President Macron said that, while he had been portrayed as the “hard boy” of the EU, he was simply being clear about where he stood.
He described the backstop both as an “indispensable guarantee” of “stability in Ireland” and the means of protecting the integrity of the European single market.
But the expectation that he’d refuse point-blank to renegotiate the Brexit deal didn’t materialise.
Instead, he simply warned that any withdrawal agreement that the two sides might reach in the next month wouldn’t be very different from the existing one. And he asked for more “visibility” from the UK on its alternative proposals.
It would seem that both Mr Macron and Angela Merkel are determined not to shut the door entirely in Boris Johnson’s face, and perhaps equally determined not to be blamed for no deal.
Speaking after he greeted Mr Johnson at Paris’s Elysee Palace, Mr Macron said he was “very confident” that the UK and EU would be able to find a solution within 30 days – a timetable suggested by Mrs Merkel – “if there is a good will on both sides”.
He said it would not be possible to find a new withdrawal agreement “very different from the existing one” within that time, but added that an answer could be reached “without reshuffling” the current deal.
Mr Macron also denied that he was the “hard boy in the band”, following suggestions that he would be tougher on the UK than his German counterpart.
Standing beside Mr Macron, Mr Johnson said he had been “powerfully encouraged” by his conversations with Mrs Merkel in Berlin on Wednesday.
He emphasised his desire for a deal with the EU but added that it was “vital for trust in politics” that the UK left the EU on 31 October.
He also said that “under no circumstances” would the UK put checks or controls on the Ireland-UK border.
The two leaders ate lunch, drank coffee and walked through the Elysee gardens together during their talks, which lasted just under two hours. Mr Johnson then left to fly back to the UK.
If implemented, the backstop would see Northern Ireland staying aligned to some rules of the EU single market, should the UK and the EU not agree a trade deal after Brexit.
It would also see the UK stay in a single customs territory with the EU, and align with current and future EU rules on competition and state aid.
These arrangements would apply until both the EU and UK agreed they were no longer necessary.
Mrs Merkel has argued that the withdrawal agreement does not need to be reopened if a practical solution to the backstop crisis can be found.
Brexit is due to happen on 31 October, with no deal being the default option. The prime minister has said he wants to leave the EU with a deal, but that the UK would be ready if none is reached.
Mr Johnson will attend the G7 summit on Saturday in Biarritz, France, alongside other leaders including US President Donald Trump.

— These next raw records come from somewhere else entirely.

-- ==== Sys2Proof/WellFormed.lean ====
section
/-! DEFINITION. Which instruction terms are the reading of some word: the field rules of 03 R65 to R71, 05 R100, 06 R141
R142, 07 R164 R165 and 08 R204 R205, each a check of Instr.wf. Commands and events are not read from instruction words. -/

namespace Sys2Proof

/-- Width of an element in a register (02 R39). -/
def Ty.width (t : Ty) : Nat :=
  match t with
  | .i8 | .t8 | .t6 => 8
  | .i16 | .f16 | .bf16 => 16
  | .i32 | .f32 => 32
  | .i64 => 64

/-- An integer type (02 R39). -/
def Ty.isInt (t : Ty) : Bool :=
  match t with
  | .i8 | .i16 | .i32 | .i64 => true
  | .f16 | .bf16 | .f32 | .t8 | .t6 => false

/-- A taper type (02 R39). -/
def Ty.isTaper (t : Ty) : Bool :=
  match t with
  | .t8 | .t6 => true
  | .i8 | .i16 | .i32 | .i64 | .f16 | .bf16 | .f32 => false

/-- A format whose weight window is two operand slots (08 R203). -/
def Ty.twoSlots (t : Ty) : Bool :=
  match t with
  | .t6 | .bf16 | .f16 => true
  | .i8 | .i16 | .i32 | .i64 | .f32 | .t8 => false

/-- The branch-target file has registers 0 to 7 (03 R66). -/
def b8 (r : BitVec 6) : Bool := decide (r.toNat < 8)
/-- The predicate file has registers 0 to 15 (03 R66). -/
def p16 (r : BitVec 6) : Bool := decide (r.toNat < 16)
/-- The vector file has registers 0 to 31 (03 R66). -/
def v32 (r : BitVec 6) : Bool := decide (r.toNat < 32)
/-- Operand slots and regions are 0 to 15 (03 R66, 07 R164). -/
def os16 (r : BitVec 6) : Bool := decide (r.toNat < 16)
/-- Accumulators are 0 to 3 (03 R66). -/
def acc4 (r : BitVec 6) : Bool := decide (r.toNat < 4)
/-- A register pair starts at an even register (07 R164). -/
def even6 (r : BitVec 6) : Bool := decide (r.toNat % 2 = 0)
/-- INS.FE has a bit only for the register sources of the form (03 R68). -/
def feOk (c : Ctl) (mask : BitVec 4) : Bool := c.fe &&& mask == c.fe
/-- A field that holds 0 as "none" has no INS.FE bit (07 R164). -/
def noFe (c : Ctl) (i : Nat) (r : BitVec 6) : Bool := r != 0 || !c.fe.getLsbD i
/-- INS.CH is 00 but where 03 R69 gives it a use. -/
def noHint (c : Ctl) : Bool := c.ch == 0
/-- The part number of a conversion between element widths `ws` and `wd` (06 R156). -/
def partOk (ws wd : Nat) (j : BitVec 6) : Bool := decide (j.toNat < max ws wd / min ws wd)
/-- A special register that some agent has (01 R26). -/
def srAssigned (n : BitVec 6) : Bool := decide (n.toNat < 37) && n != 31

Meanwhile, Labour leader Jeremy Corbyn has cancelled a trip to Ghana, urging opposition MPs to meet to discuss ways to prevent a no-deal Brexit.
Mr Corbyn has proposed that in order to prevent a no-deal exit, MPs should help him defeat the government in a no-confidence motion and install him as a caretaker PM.
If he wins the vote, he plans to delay Brexit, call a snap election and campaign for another referendum.
However the Liberal Democrats, and some potential Tory allies opposed to a no-deal exit, have indicated they will not back a plan that leads to Mr Corbyn in No 10.
Independent MP Nick Boles, who quit the Conservatives in April over the party’s approach to Brexit, told Mr Corbyn he should prioritise a change in the law to delay leaving the EU ahead of a no-confidence vote.